Further, initial degree of parallelism factor of influence determining unit, including at least one of following:
If the operation belongs to the first action type, according to the Cost Model and the distributed computing task Data statistics, calculate the initial degree of parallelism impact factor of the operation;
If the operation belongs to the second action type, will be appointed according to the Cost Model and the distributed computing Initial degree of parallelism impact factor of the baseline impact factor that the data statistics of business determine as the operation;
If the operation belongs to third action type, it is determined that the child node of node corresponding with the operation, it will be with Initial degree of parallelism impact factor of the initial degree of parallelism impact factor of the corresponding operation of the child node as the operation.

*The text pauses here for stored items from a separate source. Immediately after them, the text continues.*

/-- The buffer header (Table 12-7) (log entry 48). -/
def bufHeader (r rcd : Bytes) (n o num rows timeRaw : Nat) : Bytes :=
  let fmt := match o with | 0 => rd rcd 69 1 | 1 => rd rcd 74 1 | _ => rd rcd 75 1
  let w := match o with | 0 => rd rcd 70 2 | 1 => slotW r | _ => if rd rcd 75 1 = 0 then slotW r else (slotW r + 1) / 2
  let ps := planesOf r rcd o
  let offs := (List.range 5).flatMap fun i =>
    if i < ps.length then le 4 (planeStart ps i) ++ le 4 (ps.getD i (0, 0)).1 else zeros 8
  le 4 num ++ le 1 n ++ le 1 o ++ le 1 fmt ++ [0] ++ le 2 w ++ le 2 (outHeight r rcd o rows) ++ zeros 4 ++ offs ++ le 8 timeRaw

/-- A buffer with the planes of a picture's output written into it at their offsets: its stage-3 rows through stages 4 to 8
under the tables in force at its start; rows that a SHORT picture does not have are left (R292, R302, R303) (log entry 48). -/
def Mod.outPlanes (m : Mod) (n o : Nat) (p : Pic) (old : Bytes) : Bytes :=
  let r := (m.rx n).rcd
  let rows := (List.range p.lines).map fun y => Tab.get [] p.rows y
  let out := outputRows p.rcd p.shade p.tone (slotW r) (slotH r) o rows
  let ps := planesOf r p.rcd o
  (List.range ps.length).foldl (fun b i => patch b (planeStart ps i) (planeBytes (ps.getD i (0, 0)).1 (out.getD i [])))
    (slice old 0 (planeStart ps ps.length))

/-- The outputs of a COMPLETE picture are written: planes, then headers, and the pictures the buffers hold (R302, R303) (log entry 48). -/
def Mod.writeOuts (m : Mod) (n : Nat) (p : Pic) : Mod :=
  foldN 3 (fun (m : Mod) o =>
    match p.bufs.getD o none with
    | none => m
    | some b =>
      let x := patch (m.outPlanes n o p (m.bufOf p.alloc o b)) 0 (bufHeader (m.rx n).rcd p.rcd n o p.num p.lines p.timeRaw)
      (m.setBuf p.alloc o b x).setBufPic n (bufKey p.alloc o b) (some (p.num, p.timeRaw))) m

/-- An encoder stream meets a COMPLETE picture with CODE of its slot (R318, R321). -/
def Mod.encOffer (m : Mod) (n : Nat) (p : Pic) (e : Nat) : Mod :=
  let s := m.enc e
  let r := (m.rx n).rcd
  match p.bufs.getD 1 none with
  | none => m
  | some b =>
    if !s.running || rd s.params 1 1 != n || s.stopping || s.mismatch.isSome then m
    else if s.fmt ≠ (rd p.rcd 74 1, slotW r, slotH r) then m.setEnc e { s with mismatch := some (p.num, p.timeRaw) }
    else if s.decim ≠ 0 then m.setEnc e { s with decim := s.decim - 1 }
    else
      let next := rd s.params 4 1 - 1
      if s.held.length < 2 then m.setEnc e { s with decim := next, held := s.held ++ [(bufKey p.alloc 1 b, p.num, p.timeRaw)] }
      else
        let due := match s.skipRaw with | some t => decide (t + secs 1 ≤ m.now) | none => true
        let m := m.setEnc e { s with decim := next, skippedIn := inc32 s.skippedIn, skipRaw := if due then some m.now else s.skipRaw }
        if due then m.ev 109 e 2 true else m

/-- Publish the PIPE_PICTURE entry of a picture that is over, and count it. -/
def Mod.publishPic (m : Mod) (n : Nat) (p : Pic) : Mod :=
  let r := (m.rx n).rcd
  let ok := decide (p.status = 0)
  let short := ok && decide (p.lines < slotH r)
  let m := if ok then m.writeOuts n p else m
  let late := p.flags.contains 12
  let flags := p.flags ++ (if short then [0] else []) ++ (if p.excess ≠ 0 then [1] else [])
    ++ (if p.damaged.isEmpty then [] else [2]) ++ (if p.padded ≠ 0 then [3] else [])
    ++ (if p.truncated ≠ 0 then [4] else []) ++ (if p.spatial ≠ 0 then [8] else [])
  let fw := flags.eraseDups.foldl (fun a b => a + 2 ^ b) 0
  let buf := fun (o : Nat) => if ok then p.bufs.getD o none else none
  let addr := fun (o : Nat) => match buf o with | some b => m.bufAddr p.alloc o b | none => 0
  let runs := runsOf 4 p.damaged
  let body := le 1 n ++ le 1 (p.ctx.getD 0xFF) ++ le 1 (p.pipe.getD 0xFF) ++ le 1 p.status ++ le 2 fw
    ++ le 2 (if ok then p.lines else if p.status = 2 then p.emitted else 0) ++ le 4 p.num ++ le 2 (slotW r) ++ le 2 (slotH r) ++ le 8 p.timeRaw ++ le 8 p.lastRaw
    ++ le 8 p.doneRaw ++ le 2 p.damaged.length ++ le 2 p.padded ++ le 2 p.truncated ++ le 2 p.excess ++ le 2 p.spatial
    ++ le 2 p.jobs ++ le 1 ((buf 0).getD 0xFF) ++ le 1 ((buf 1).getD 0xFF) ++ le 1 ((buf 2).getD 0xFF) ++ [0]
    ++ le 8 (addr 0) ++ le 8 (addr 1) ++ le 8 (addr 2)
    ++ (List.range 4).flatMap fun i => let q := runs.getD i (0, 0); le 2 q.1 ++ le 2 q.2
  let s := m.ps n
  let tnr := if p.status = 1 ∨ p.status = 2 then tnrKeep s.tnr fun _ => false
    else if short then tnrKeep s.tnr (· < p.lines) else s.tnr
  let m := m.setPs n { s with
    tnr := tnr
    pictures := if ok then inc32 s.pictures else s.pictures
    short := if short then inc32 s.short else s.short
    aborted := if p.status = 2 then inc32 s.aborted else s.aborted
    noPipe := if p.status = 3 then inc32 s.noPipe else s.noPipe
    latest := if ok then some (p.num, p.timeRaw) else s.latest }
  let m := m.publish 13 0 1 body
  let k := p.pipe.getD 0
  let m := if late then m.slotEv k n 5 else m
  let m := if short then m.slotEv k n 6 else m
  let m := if p.excess ≠ 0 then m.slotEv k n 7 else m
  let m := if p.padded ≠ 0 ∨ p.truncated ≠ 0 then m.slotEv k n 8 else m
  if ok then foldN 4 (fun (m : Mod) e => m.encOffer n p e) m else m

/-- Publish the pictures of a slot that are over, in picture order, at most `k`. -/
def Mod.publishN (n : Nat) : Nat → Mod → Mod
  | 0, m => m
  | k + 1, m =>
    match (m.ps n).pics with
    | [] => m
    | p :: t =>
      if m.picOver n p then Mod.publishN n k ((m.setPs n { m.ps n with pics := t }).publishPic n p) else m

/-- New jobs become ready, and pictures that are over are published. -/
def Mod.picStep (m : Mod) (n : Nat) : Mod := let m := m.jobsDue n; Mod.publishN n (m.ps n).pics.length m

/-! ### Picture end and discards -/

/-- A slot's counters of 0x0D14 are cleared. -/
def PipeSlot.cleared (p : PipeSlot) : PipeSlot :=
  { p with pictures := 0, short := 0, long := 0, padded := 0, truncated := 0, aborted := 0, noPipe := 0, skipped := 0, late := 0 }

/-- Change the newest picture of a slot. -/
def PipeSlot.last (s : PipeSlot) (f : Pic → Pic) : PipeSlot :=
  match s.pics.reverse with
  | [] => s
  | p :: t => { s with pics := t.reverse ++ [f p] }

/-- The picture in progress ends at its last received line (R276, R285). -/
def Mod.picEnd (m : Mod) (n : Nat) : Mod :=
  let x := m.rx n
  if !x.inPic then m
  else
    let lines := x.line - x.embPkts
    let short := !x.discard && decide (lines < slotH x.rcd)
    let m := m.setRx n { x with inPic := false, pkt := [], frag := 0, miss := 0, discard := false, pictures := inc32 x.pictures,
                                shortPics := if short then inc32 x.shortPics else x.shortPics }
    let s := m.ps n
    -- a NO_PIPE picture is published by its own event
    (m.setPs n (s.last fun p => if p.status = 3 then p else { p with ended := true })).picStep n

/-- A picture is discarded with a status: its lines in the ring go, its jobs that have not started are cancelled, its
remaining lines are discarded up to the next frame start (R284, R298, R300). -/
def Mod.discardPic (m : Mod) (n num status : Nat) (ended : Bool) : Mod :=
  let x := m.rx n
  let s := m.ps n
  let cur := x.inPic && (x.next + 2 ^ 32 - 1) % 2 ^ 32 == num
  let keep := fun (e : Bytes × Bytes) => rd e.1 0 4 != num
  let m := m.setRx n { x with ring := x.ring.filter keep, pending := x.pending.filter keep, discard := x.discard || cur }
  let m := m.setPs n { s with
    ready := s.ready.filter fun j => j.picture != num
    pics := s.pics.map fun p => if p.num = num ∧ p.status = 0 then
        { p with status := status, ended := p.ended || ended }
      else p }
  m.picStep n

end Sys2Proof.Machine
end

Specifically, first action type includes at least one of following: filter operation and pre-polymerization closing operation;
Second action type includes at least one of following: sweep table handling, attended operation, converging operation, joint operation, Intersection operation and difference operation;
The third action type includes at least one of following: broadcast attended operation, projection operation, sorting operation, data Redistribution operation and default action.
Further, initial degree of parallelism impact factor fitting unit be specifically used for according to preset mapping ruler will it is each described in Initial degree of parallelism impact factor is adjusted to preset interval range, using each result adjusted as with the executive plan tree In the corresponding operation of each node degree of parallelism impact factor.
Further, degree of parallelism determining module 640 specifically includes:
Acquiring unit, for according to postorder traversal sequence, successively obtaining operation corresponding with a node as current behaviour Make;
First computing unit sweeps the initial of table handling if being to sweep table handling for the current operation according to The degree of parallelism impact factor of degree of parallelism and the current operation, calculates the degree of parallelism of the current operation;
Second computing unit, if sweeping table handling for the current operation to be non-, it is determined that with the current operation pair The child node for the node answered, according to the degree of parallelism of operation corresponding with the child node, or according to corresponding with the child node Operation degree of parallelism and the current operation degree of parallelism impact factor, calculate the degree of parallelism of the current operation;
Cycling element, executes for returning according to postorder traversal sequence, successively obtains operation corresponding with a node and makees For current operation, until completing the processing to all operationss in the executive plan tree.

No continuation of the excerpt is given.